There was a vRSLCM or VASL environment where the product UI wasn't loading at all after a reboot
After checking logs , none of the application services were running as expected. Apart from bootstrap all of them were stopped or in "not running" status
What could have happened ? How do i resolve this ?

If i look closely , the postgres service is stopped. Unless postgres is up , none of the application services would start.
So my starting point would be postgres.
Executing status command on vposgres tells us the story
/storage/db/pgdata ]# systemctl status vpostgres
* vpostgres.service - VMware Postgres database server
Loaded: loaded (/etc/systemd/system/vpostgres.service; enabled; vendor preset: enabled)
Active: failed (Result: exit-code) since Thu 2023-06-29 15:25:54 UTC; 32s ago
Process: 27267 ExecStart=/opt/vmware/vpostgres/current/bin/pg_ctl -s -D ${VMWARE_POSTGRES_DATA} -w -t ${VMWARE_POSTGRES_PGCTL_TIMEOUT} start (code=exited, status=1/FAILURE)
Jun 29 15:25:54 lcm-fqdn systemd[1]: vpostgres.service: Service RestartSec=100ms expired, scheduling restart.
Jun 29 15:25:54 lcm-fqdn systemd[1]: vpostgres.service: Scheduled restart job, restart counter is at 5.
Jun 29 15:25:54 lcm-fqdn systemd[1]: Stopped VMware Postgres database server.
Jun 29 15:25:54 lcm-fqdn systemd[1]: vpostgres.service: Start request repeated too quickly.
Jun 29 15:25:54 lcm-fqdn systemd[1]: vpostgres.service: Failed with result 'exit-code'.
Jun 29 15:25:54 lcm-fqdn systemd[1]: Failed to start VMware Postgres database server.
root@lcm-fqdn [ /storage/db/pgdata ]# systemctl start vpostgres
Job for vpostgres.service failed because the control process exited with error code.
See "systemctl status vpostgres.service" and "journalctl -xe" for details.

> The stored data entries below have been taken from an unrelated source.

/-- A deferred action runs. -/
def lsRunDeferred (s : State) (e : Nat × Bool) : State :=
  if e.2 = false then lsOffNow s e.1
  else
    let t := if s.lsPhase e.1 = 6 then s.setLsPhase e.1 0 else s
    if t.lsOn e.1 ∧ t.lsArmed (e.1 / 4) then lsSwitchOn t e.1 else t

/-- LS_DEFERRAL_END (R108): the input falls below 38 V, and the deferred actions run in order of request. -/
def execLsDeferralEnd (k decivolt : Nat) (s : State) : Res :=
  if k < 2 ∨ k > 3 ∨ decivolt ≥ 380 ∨ s.flag (R.lsGstatDefer (4 * (k - 2))) = false then .next s
  else
    let mine := fun e : Nat × Bool => e.1 / 16 == k - 2
    let todo := s.stage.lsDefer.filter mine
    let t := lsDeferFlag s k false
    let t := { t with stage := { t.stage with lsDefer := t.stage.lsDefer.filter fun e => !mine e } }
    .next (todo.foldl lsRunDeferred t)

/-! Resets and stop of a switch die -/

/-- The channels of switch die d. -/
def dieChans (d : Nat) : List Nat := (List.range 16).map fun k => 16 * (d - 3) + k

/-- Whether an address is a register of switch die d. -/
def lsDieReg (d a : Nat) : Bool :=
  (R.lsGctrl (4 * (d - 3)) ≤ a && a < R.lsGctrl (4 * (d - 3)) + 0x100)
    || (R.lsCctrl (16 * (d - 3)) ≤ a && a < R.lsCctrl (16 * (d - 3)) + 0x800)

/-- Every output of the die off and its registers at their reset values; loops keep their channels (R112, R427). -/
def lsDieClear (s : State) (d : Nat) : State :=
  let owned := (dieChans d).filter fun n => s.flag (R.lsCstatOwned n)
  let t := { s with
    regs := s.regs.filter fun e => !lsDieReg d e.1,
    stage := { s.stage with
      posted := s.stage.posted.filter fun p => dieOfReg p.addr != some d,
      lsCh := s.stage.lsCh.filter fun e => e.1 / 16 != d - 3,
      lsGrp := s.stage.lsGrp.filter fun e => e.1 / 4 != d - 3,
      lsDefer := s.stage.lsDefer.filter fun e => e.1 / 16 != d - 3 } }
  let t := (dieChans d).foldl (fun u n => u.setLsC n { u.lsC n with leakAt := s.now }) t
  let t := owned.foldl (fun u n => u.set (R.lsCstatOwned n) 1) t
  (t.setDie d { s.dieAt d with hold := false, stopped := true, lgndHold := false, filt := 4,
                               inA := s.stop.inA, inB := s.stop.inB }).tell d
    (if (s.dieAt d).hold then [.bits R.lsStat (2 + (d - 3)) 1 0] else [])

/-- LS_DIE_RESET (R112): the logic supply of switch die d (3 or 4) falls below 4.5 V. -/
def execLsDieReset (d : Nat) (s : State) : Res :=
  if d < 3 ∨ d > 4 then .next s else .next ((lsDieClear s d).tell d (dieResetReports d))

/-- A stop at a switch die (R107): every channel off, ARM cleared, ramps ended; it overrides deferral (R31). -/
def lsStageStop (s : State) (d : Nat) : State :=
  let t := { s with stage := { s.stage with lsDefer := s.stage.lsDefer.filter fun e => e.1 / 16 != d - 3 } }
  let t := (dieGroups d).foldl (fun u g => u.set (R.lsGctrlArm g) 0) t
  (dieChans d).foldl lsOffNow (t.setDie d { t.dieAt d with stopped := true })

end Sys2Proof.Machine
end

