-- ==== Sys2Proof/Machine/Engine.lean ====
section
/-!
DEFINITION. The closed-loop control engine: frame grid, loop law, start, stop and reclaim (02_control_engine.md R32 to
R58, 19_reset_retention.md R429).
-/
namespace Sys2Proof.Machine

namespace State
def loopState (s : State) (n : Nat) : Nat := s.get (R.ceLstatState n)
/-- The shadow set of loop n (R50). -/
def loopShadow (s : State) (n : Nat) : List Word := (List.range 64).map fun i => s.rd (R.ceLctrl n + 4 * i)
end State

/-! Fields of a parameter set, by word -/
def pWord (l : List Word) (i : Nat) : Word := l.getD i 0
def pBits (l : List Word) (i lsb width : Nat) : Nat := bits (pWord l i) lsb width
def pPeriod (l : List Word) : Nat := pBits l 2 0 16
def pPhase (l : List Word) : Nat := pBits l 2 16 16
def pType (l : List Word) : Nat := pBits l 3 0 2
def pCh (l : List Word) : Nat := pBits l 3 8 6
/-- A flag of CE_LCTRL. -/
def pFlag (l : List Word) (k : Nat) : Bool := bit (pWord l 0) k
/-- The loop's T: the binary32 value nearest to P / 100,000 (R40). -/
def pT (l : List Word) : F32 := F32.ofRat (pPeriod l) 100000

/-- A point of the schedule table: x, KP, KI, KD (R42). -/
def pPoint (l : List Word) (j : Nat) : F32 × F32 × F32 × F32 :=
  (pWord l (32 + 4 * j), pWord l (33 + 4 * j), pWord l (34 + 4 * j), pWord l (35 + 4 * j))

/-- Interpolation of one gain between two points (R42). -/
def interp (s x0 x1 g0 g1 : F32) : F32 := F32.add g0 (F32.mul (F32.div (F32.sub s x0) (F32.sub x1 x0)) (F32.sub g1 g0))

/-- KP, KI and KD of a period (R42). -/
def gains (l : List Word) (s : F32) : F32 × F32 × F32 :=
  if pFlag l 7 = false then (pWord l 4, pWord l 5, pWord l 6)
  else if F32.le s (pPoint l 0).1 then (pPoint l 0).2
  else if F32.le (pPoint l 7).1 s then (pPoint l 7).2
  else
    let j := ((List.range 8).filter fun k => F32.le (pPoint l k).1 s).length - 1
    let a := pPoint l j
    let b := pPoint l (j + 1)
    (interp s a.1 b.1 a.2.1 b.2.1, interp s a.1 b.1 a.2.2.1 b.2.2.1, interp s a.1 b.1 a.2.2.2 b.2.2.2)

/-- The state a loop carries from one computed period to the next (CE_LSTATE). -/
structure LawState where
  r : F32
  y : F32
  u : F32
  i : F32
  d : F32
deriving DecidableEq, Repr

/-- The inputs of a period: set-point source, measurement, feedforward, schedule variable. -/
structure LawIn where
  src : F32
  y : F32
  f : F32
  s : F32
deriving DecidableEq, Repr

/-- What a computed period gives. `base` is the integrator before this period's advance. -/
structure LawOut where
  st : LawState
  base : F32
  raw : F32
  sat : Bool
  rlim : Bool
deriving DecidableEq, Repr

/-- The terms of the law that do not hold the integrator: r, e, p, d and ff + U0 (R40). -/
def lawTerms (l : List Word) (st : LawState) (x : LawIn) : F32 × F32 × F32 × F32 × F32 :=
  let g := gains l x.s
  let t := pT l
  let slew := F32.mul (pWord l 15) t
  let r := if F32.isZero (pWord l 15) then x.src
    else F32.add st.r (F32.clamp (F32.sub x.src st.r) (F32.neg slew) slew)
  let e := F32.sub r x.y
  let p := F32.mul g.1 (F32.sub (F32.mul (pWord l 8) r) x.y)
  let den := F32.add (pWord l 7) t
  let d := F32.sub (F32.mul (F32.div (pWord l 7) den) st.d) (F32.mul (F32.div g.2.2 den) (F32.sub x.y st.y))
  let ff := if pFlag l 8 then F32.mul (pWord l 9) x.f else 0
  (r, e, p, d, F32.add ff (pWord l 10))

/-- One period of the law (R40, R41, R52). `manual` is the manual output; `forced` is the value u_raw is to take, to
which the integrator is adjusted (R52, R54). No value: u_raw is not finite (R43). With a finite u_raw an integrator that is
not finite, which only manual operation with overflowing terms gives, does not make the period missed: R43 names u_raw alone
(log entry 116). -/
def law (l : List Word) (st : LawState) (x : LawIn) (manual forced : Option F32) : Option LawOut :=
  let (r, e, p, d, fu) := lawTerms l st x
  let t := pT l
  let ki := F32.mul (gains l x.s).2.1 t
  let rest := F32.add (F32.add p d) fu
  let i0 := match forced with
    | some v => F32.sub (F32.sub v rest) (F32.mul ki e)
    | none => st.i
  let iTry := match manual, forced with
    | some m, _ => F32.sub m rest
    | none, some v => F32.sub v rest
    | none, none => F32.add st.i (F32.mul ki e)
  let raw := match manual, forced with
    | some m, _ => m
    | none, some v => v
    | none, none => F32.add (F32.add (F32.add p iTry) d) fu
  let step := F32.mul (pWord l 13) t
  let u1 := if F32.lt 0 (pWord l 13) then F32.clamp raw (F32.sub st.u step) (F32.add st.u step) else raw
  let u := F32.clamp u1 (pWord l 11) (pWord l 12)
  let keep := (F32.lt u raw && F32.lt 0 e) || (F32.lt raw u && F32.lt e 0)
  let i := if manual.isNone && keep then i0 else iTry
  if F32.isFinite raw then some ⟨⟨r, x.y, u, i, d⟩, if manual.isSome then iTry else i0, raw, !F32.eq u u1, !F32.eq u1 raw⟩
  else none

/-! Samples and outputs -/

/-- The sample of a loop input at instant t: the latest up to t, within its maximum age, finite (R36, R43). -/
def loopSample (s : State) (c : Nat) (t : Time) : Option F32 :=
  match ((s.loopInput c).filter fun x => decide (x.ts ≤ t)).head? with
  | some x => if bound s c && decide (t ≤ x.ts + x.maxAge * 1000) && F32.isFinite x.value then some x.value else none
  | none => none

/-- The target takes the output: no stop latched, bank or group armed (R48). Type 0 has no channel. -/
def takesOutput (s : State) (l : List Word) : Bool :=
  match pType l with
  | 0 => true
  | 1 => !s.stopLatched && s.sdArmed (pCh l / 4)
  | _ => !s.stopLatched && s.lsArmed (pCh l / 4)

/-- The output of a loop reaches its channel (R46). -/
def convertOutput (s : State) (l : List Word) (u : F32) : State :=
  let c := pCh l
  if takesOutput s l = false then s
  else
    match pType l with
    | 0 => s
    | 1 =>
      let step := (F32.roundEven u 64 1).toNat
      if s.sdHeld c then s
      else s.set (R.sdCcurHold c) (min (max step (s.get (R.sdCrangeHmin c))) (s.get (R.sdCrangeHmax c)))
    | _ =>
      if s.lsHeld c then s
      else s.set (R.lsCdutyDuty c) (F32.roundEven (F32.clamp u 0 F32.one) 4000 1).toNat

/-- OWNED of a target. -/
def setOwned (s : State) (l : List Word) (b : Bool) : State :=
  match pType l with
  | 0 => s
  | 1 => s.put (R.sdCstatOwned (pCh l)) b
  | _ => s.put (R.lsCstatOwned (pCh l)) b

/-- A loop ends with state v and releases its channel (R49). -/
def loopEnd (s : State) (n v : Nat) : State :=
  let t := ((s.set (R.ceLstatState n) v).set (R.ceLctrlRun n) 0).set (State.bitAt (R.ceRun 0) n) 0
  (setOwned t (s.loopAt n).active false).setLoop n { s.loopAt n with stopPend := false, first := false, resume := none }

/-- A loop trips (R39). -/
def loopTrip (s : State) (n : Nat) : State :=
  let x := s.loopAt n
  let t := ((s.set (State.bitAt (R.ceTrip 0) n) 1).fire 8).log 0x0601 (d8 n ++ d8 x.missRun)
  if pFlag x.active 24 then
    let t := ((t.set (R.ceLstatState n) 3).set (R.ceLctrlRun n) 0).set (State.bitAt (R.ceRun 0) n) 0
    t.setLoop n { x with output := some (pWord x.active 17), safeOut := true, stopPend := true }
  else loopEnd t n 3

/-- A missed period (R39). -/
def loopMiss (s : State) (n : Nat) : State :=
  let x := { s.loopAt n with missRun := (s.loopAt n).missRun + 1 }
  let t := (s.setLoop n x).count (R.ceLmiss n)
  let lim := pBits x.active 0 16 8
  if lim ≠ 0 ∧ x.missRun ≥ lim then loopTrip t n else t

/-- The values of CE_LSTATE. -/
def loopLaw (s : State) (n : Nat) : LawState :=
  ⟨s.rd (R.ceLr n), s.rd (R.ceLy n), s.rd (R.ceLu n), s.rd (R.ceLi n), s.rd (R.ceLd n)⟩

/-- The set-point source of a period under a parameter set: constant, dictionary value at the sample instant, stream
(R45). -/
def setPointOf (l : List Word) (spd stream : F32) : F32 :=
  match pBits l 0 5 2 with
  | 0 => pWord l 14
  | 1 => spd
  | _ => stream

/-- The last valid set-point stream, feedforward and schedule variable of loop n at sample instant t (R44). -/
def loopTakes (s : State) (n : Nat) (t : Time) : LoopSt :=
  let x := s.loopAt n
  { x with
    lastSp := (loopSample s (4 * n + 1) t).getD x.lastSp, lastFf := (loopSample s (4 * n + 2) t).getD x.lastFf,
    lastS := (loopSample s (4 * n + 3) t).getD x.lastS }

/-- The manual output of a parameter set (R52). -/
def manualOf (s : State) (n : Nat) (l : List Word) : Option F32 := if pFlag l 4 then some (s.rd (R.ceLmanu n)) else none

/-- A computed period is counted (R57). A missing stream counts as a set-point hold only where it is the set-point source
(log entry 117). -/
def loopCounted (s : State) (n : Nat) (o : LawOut) (held : Bool) : State :=
  let s := (s.count (R.ceLexec n)).wr (R.ceLlastfrm n) (BitVec.ofNat 32 s.frame)
  let s := if held then s.count (R.ceLsphold n) else s
  let s := if o.sat then s.count (R.ceLsat n) else s
  if o.rlim then s.count (R.ceLrlim n) else s

/-- A computed period of loop n with the measurement y of sample instant t (R40 to R48). At the first firing y_prev is the
measurement, after RUN as after reclaim (R54; log entry 117). While the target takes no output u_prev is 0 and the integrator
does not advance; what MANUAL or a bumpless switch sets it to stands (R48, R52, R54). -/
def loopCompute (s : State) (n : Nat) (t : Time) (y : F32) : State :=
  let x := loopTakes s n t
  let a := x.active
  let inp : LawIn := ⟨setPointOf a x.spd x.lastSp, y, x.lastFf, x.lastS⟩
  let st := loopLaw s n
  let bump := pFlag a 3
  let st := if x.first then
      { st with r := if bump then y else inp.src, y := y, d := 0 }
    else st
  let takes := takesOutput s a
  let st := if takes then st else { st with u := 0 }
  let forced := if x.first then (if bump then x.resume else none)
    else if x.old.isEmpty then none
    else (law x.old st { inp with src := setPointOf x.old x.spd x.lastSp } (manualOf s n x.old) none).map (·.raw)
  match law a st inp (manualOf s n a) forced with
  | none => loopMiss (s.setLoop n x) n
  | some o =>
    let held := pBits a 0 5 2 == 2 && (loopSample s (4 * n + 1) t).isNone
    let s := s.setLoop n { x with first := false, resume := none, old := [], missRun := 0, output := some o.st.u,
                                  safeOut := false }
    let s := ((((s.wr (R.ceLr n) o.st.r).wr (R.ceLy n) o.st.y).wr (R.ceLu n) (if takes then o.st.u else 0)).wr (R.ceLi n)
      (if takes then o.st.i else o.base)).wr (R.ceLd n) o.st.d
    let s := loopCounted s n o held
    ((s.put (R.ceLstatSat n) o.sat).put (R.ceLstatRlim n) o.rlim).put (R.ceLstatSpHold n) held

/-- The measurement of a firing of an earlier run is missing or gives no finite output: it ends as a missed period. -/
def tailMiss (s : State) (n : Nat) : State × Option Firing := (s.count (R.ceLmiss n), none)

/-- A firing of an earlier run of loop n at the end of its delivery window, with its own set and law state (R49). -/
def tailCompute (s : State) (n : Nat) (f : Firing) (t : Time) : State × Option Firing :=
  match loopSample s (4 * n) t with
  | none => tailMiss s n
  | some y =>
    let x := loopTakes s n t
    let g := fun i => f.law.getD i 0
    let st : LawState := ⟨g 0, g 1, if takesOutput s f.set then g 2 else 0, g 3, g 4⟩
    match law f.set st ⟨setPointOf f.set f.spd x.lastSp, y, x.lastFf, x.lastS⟩ (manualOf s n f.set) none with
    | none => tailMiss (s.setLoop n x) n
    | some o =>
      let held := pBits f.set 0 5 2 == 2 && (loopSample s (4 * n + 1) t).isNone
      (loopCounted (s.setLoop n x) n o held, some { f with window := none, output := some o.st.u })

/-- One frame passes for a firing of an earlier run (R37, R49). -/
def tailStep (s : State) (n : Nat) (f : Firing) : State × Option Firing :=
  match f.window with
  | none => (s, some f)
  | some w => if w.1 ≤ 1 then tailCompute s n f w.2 else (s, some { f with window := some (w.1 - 1, w.2) })

/-- Event 0x0602: the fall-backs of the last second exceed the threshold, object 0x2000 + n:22 (R58). -/
def loopFallback (s : State) (n : Nat) : State :=
  let x := s.loopAt n
  let l := s.now :: x.fallbacks.filter fun t => decide (s.now < t + sec 1)
  let limit := s.objN (0x2000 + n) 0x22
  let t := ((s.setLoop n { x with fallbacks := l, window := some (pPeriod x.active - 1, s.time.dev) }).count (R.ceLfallback n)).set
    (R.ceLstatFbLast n) 1
  if limit ≠ 0 ∧ l.length = limit + 1 then t.log 0x0602 (d8 n ++ d16 l.length) else t
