-- ==== Sys2Proof/Machine/Fusion.lean ====
section
/-!
DEFINITION. The fusion service: slots, gating, masking, estimators, disputes and calibration (06_fusion.md R131 to R156).
The scalar estimator of the random-walk quantities is read from the worked examples and computed in binary32 (log entry
16); the inertial estimators of pose and ego-motion have no equation in the spec, so their values are free (log entry 16).
-/
namespace Sys2Proof.Machine

namespace State
def fuSlot (s : State) (k : Nat) : FuSlot := Tbl.get s.fu.slots {} k
def setFuSlot (s : State) (k : Nat) (x : FuSlot) : State :=
  { s with fu := { s.fu with slots := Tbl.set s.fu.slots {} k x } }
def qty (s : State) (q : Nat) : FuQty := Tbl.get s.fu.qtys {} q
def setQty (s : State) (q : Nat) (x : FuQty) : State := { s with fu := { s.fu with qtys := Tbl.set s.fu.qtys {} q x } }

/-- n free words, and the state after drawing them. -/
def draws (s : State) (n : Nat) : List Word × State :=
  ((List.range n).map fun i => Config.freeWord (s.freeCtr + i), { s with freeCtr := s.freeCtr + n })

/-- The value in effect of a slot object (R139). -/
def slotObj (s : State) (k sub : Nat) : ObjVal := Tbl.get s.fu.cfg (objDefault (0x2410 + k) sub) (objKey (0x2410 + k) sub)

def slotN (s : State) (k sub : Nat) : Nat :=
  match s.slotObj k sub with
  | .num n => n
  | .bytes _ => 0

def slotB (s : State) (k sub : Nat) : List Byte :=
  match s.slotObj k sub with
  | .num _ => []
  | .bytes l => l

/-- The active role of a slot. -/
def role (s : State) (k : Nat) : Nat := s.get (R.fuSstatRole k)
/-- Measurement standard deviation, object :07. -/
def slotSd (s : State) (k : Nat) : F32 := BitVec.ofNat 32 (s.slotN k 0x07)
/-- GATE², from object :02. -/
def gate2 (s : State) (k : Nat) : F32 :=
  F32.mul (BitVec.ofNat 32 (s.slotN k 0x02)) (BitVec.ofNat 32 (s.slotN k 0x02))
end State

/-- The quantities a role feeds, first and second (Table 6-3). -/
def feeds (role : Nat) : List Nat :=
  [[], [0], [0, 1], [0, 1], [0, 1], [1], [1], [2], [2], [3], [4, 3], [5], [6], [7], [8], [9], [10], [0]].getD role []

/-- The quantities a role is a direct source of (Table 6-3). -/
def directOf (role : Nat) : List Nat :=
  [[], [0], [1], [], [1], [1], [1], [2], [2], [3], [4, 3], [5], [6], [7], [8], [9], [10], [0]].getD role []

/-- Component streams of each quantity (Table 6-1). -/
def components (q : Nat) : Nat := [9, 3, 2, 1, 1, 1, 1, 1, 1, 2, 1].getD q 0

/-- Retrodiction window in ns (Table 6-1). -/
def window (q : Nat) : Nat := ms ([200, 200, 200, 2000, 2000, 2000, 10000, 10000, 10000, 10000, 200].getD q 0)

def qRate (s : State) (q : Nat) : Nat := s.objN (0x2480 + q) 0x01
/-- Publication offset in ns. -/
def qOffset (s : State) (q : Nat) : Nat := us (s.objN (0x2480 + q) 0x02)

/-- The first epoch instant of quantity q at or after t (R132). -/
def epochFrom (s : State) (q : Nat) (t : Time) : Time :=
  if qRate s q = 0 then t else ceilDiv (t * qRate s q) 1000000000000 * 1000000000000 / qRate s q

/-- Low-supply mode, in which the fusion engine and the camera pipeline are clock-gated (R410). -/
def lowSupply (s : State) : Bool := s.pwrStatus / 2 % 2 == 1

/-- The service runs: engine powered, clocked and service enabled (R131). -/
def fusionRuns (s : State) : Bool := s.flag R.fuStatPwr && s.objN 0x2400 0x01 == 1 && !lowSupply s

/-- The enabled active route to a consumer. -/
def routeTo (s : State) (c : Nat) : Option TrellisCopy :=
  (s.trellis.entries.find? fun e => e.2.active.enable == 1 && e.2.active.consumer == c).map (·.2.active)

/-- The slots bound to quantity q: an active role that feeds it and an enabled route. -/
def boundSlots (s : State) (q : Nat) : List Nat :=
  (List.range 64).filter fun k => (feeds (s.role k)).contains q && (routeTo s (0x100 + k)).isSome

/-! Masks -/

/-- The mask of slot k for quantity q. -/
def maskOf (s : State) (k q : Nat) : FuMask :=
  if (feeds (s.role k)).head? = some q then (s.fuSlot k).maskA else (s.fuSlot k).maskB

/-- The mask of slot k for quantity q takes a value, with the slot's status register. -/
def setMask (s : State) (k q : Nat) (m : FuMask) : State :=
  let x := s.fuSlot k
  if (feeds (s.role k)).head? = some q then
    (((s.setFuSlot k { x with maskA := m }).put (R.fuSstatMaskA k) (m.cause != 0)).set (R.fuSstatCauseA k) m.cause).set
      (R.fuSstatShadow k) m.shadow
  else
    let t := s.setFuSlot k { x with maskB := m }
    if s.role k = 10 then (t.put (R.fuSstatMaskB k) (m.cause != 0)).set (R.fuSstatCauseB k) m.cause else t

/-- Whether slot k is one of the two sources of a running dispute of quantity q. -/
def inDispute (s : State) (k q : Nat) : Bool :=
  match (s.qty q).dispute with
  | none => false
  | some d => d.2.1 == k || d.2.2 == k

/-- SLOT_MASK, whatever the state of a dispute (R145). -/
def maskNow (s : State) (k q cause : Nat) : State :=
  ((setMask s k q { cause := cause }).fire 259).log 0x0A01 (leBytes 1 k ++ leBytes 1 q ++ leBytes 1 cause)

/-- SLOT_MASK: an unmasked slot is masked for a quantity; during a dispute neither source is (R145, R151). -/
def slotMask (s : State) (k q cause : Nat) : State :=
  if (maskOf s k q).cause ≠ 0 ∨ inDispute s k q = true then s else maskNow s k q cause

/-- SLOT_UNMASK: the mask is lifted and a fresh gate window starts (R146). -/
def slotUnmask (s : State) (k q : Nat) : State :=
  ((setMask s k q {}).fire 259).log 0x0A02 (leBytes 1 k ++ leBytes 1 q ++ leBytes 1 (maskOf s k q).cause)

/-! Measurements -/

/-- The slot's geometry: lever arm, angles and applied correction. -/
def geometry (s : State) (k : Nat) : List F32 :=
  let l := s.slotB k 0x08
  let a := s.slotB k 0x09
  [F32.ofBytes l, F32.ofBytes (l.drop 4), F32.ofBytes (l.drop 8), F32.ofBytes a, F32.ofBytes (a.drop 4),
   F32.ofBytes (a.drop 8)] ++ (s.fuSlot k).corr

/-- The loss measurement of an LI record over an interval of tau seconds: rate and standard deviation (R148). -/
def lossMeasure (param rec : List Byte) (tau sdCfg : F32) : F32 × F32 :=
  let w := fun i => F32.ofBytes (param.drop (4 * i))
  let grain := ascending 16 fun i => F32.mul (w i) (F32.ofNat (natAt rec (8 + 2 * i) 2))
  let rate := F32.mul (F32.mul (F32.div grain tau) (F32.ofBytes (param.drop 64))) (F32.ofBytes (param.drop 68))
  (rate, F32.max sdCfg (F32.div rate (F32.sqrt (F32.max grain F32.one))))

/-- The interval in seconds that a loss input's record covers: its reporting interval, or the resampling interval. -/
def lossTau (s : State) (k intervalNs : Nat) : F32 :=
  match routeTo s (0x100 + k) with
  | some c =>
    if 0x70 ≤ c.producer ∧ c.producer ≤ 0x77 then
      F32.ofRat (max (ms (s.get (R.siLicfgInterval (c.producer - 0x70)))) intervalNs : Nat) 1000000000
    else F32.ofRat intervalNs 1000000000
  | none => F32.ofRat intervalNs 1000000000

/-- The measurement of quantity q in a sample of slot k (Table 6-3, R148, R149). -/
def measure (s : State) (k q : Nat) (x : Sample) (intervalNs : Nat) : FuMeas :=
  let sd := s.slotSd k
  let m : FuMeas := { t := x.ts, slot := k, sd := sd }
  let r := s.role k
  if q < 2 then m
  else if r = 7 then
    { m with z := [Config.cropEdge 0 (geometry s k) x.record, Config.cropEdge 1 (geometry s k) x.record] }
  else if r = 8 ∨ r = 16 then { m with z := [Config.framed r (geometry s k) x.value] }
  else if r = 10 ∧ q = 3 then
    let rho := F32.ofBytes (s.slotB k 0x0C)
    { m with z := [F32.div (F32.mul x.value rho) (F32.ofNat 1000)], sd := F32.div (F32.mul sd rho) (F32.ofNat 1000) }
  else if (r = 12 ∨ r = 13 ∨ r = 14) ∧ x.record ≠ [] then
    let l := lossMeasure (s.slotB k 0x0C) x.record (lossTau s k intervalNs) sd
    { m with z := [l.1], sd := l.2 }
  else if r = 15 then { m with z := [x.value, F32.ofBytes (x.record.drop 4)] }
  else { m with z := [x.value] }

/-- The fault flag of a sample: its producer's, or a dead-time fraction above 50 % of an LI record (R145, R148). -/
def sampleFault (s : State) (k : Nat) (x : Sample) : Bool :=
  x.fault || ((s.role k == 12 || s.role k == 13 || s.role k == 14) && decide (x.record.length ≥ 40)
    && decide (natAt x.record 6 2 > 5000))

root@lcm-fqdn [ /storage/db/pgdata ]#
Checking journalctl logs , we come to know why it was failing
Reference Command : journalctl -u vpostgres.service --since "YYYY-MM-DD"
Jun 29 12:18:22 lcm-fqdn systemd[1]: vpostgres.service: Control process exited, code=exited status=1
Jun 29 12:18:22 lcm-fqdn systemd[1]: vpostgres.service: Failed with result 'exit-code'.
Jun 29 12:18:22 lcm-fqdn systemd[1]: Failed to start VMware Postgres database server.
Jun 29 12:18:22 lcm-fqdn systemd[1]: vpostgres.service: Service RestartSec=100ms expired, scheduling restart.
Jun 29 12:18:22 lcm-fqdn systemd[1]: vpostgres.service: Scheduled restart job, restart counter is at 1.
Jun 29 12:18:22 lcm-fqdn systemd[1]: Stopped VMware Postgres database server.
Jun 29 12:18:22 lcm-fqdn systemd[1]: Starting VMware Postgres database server...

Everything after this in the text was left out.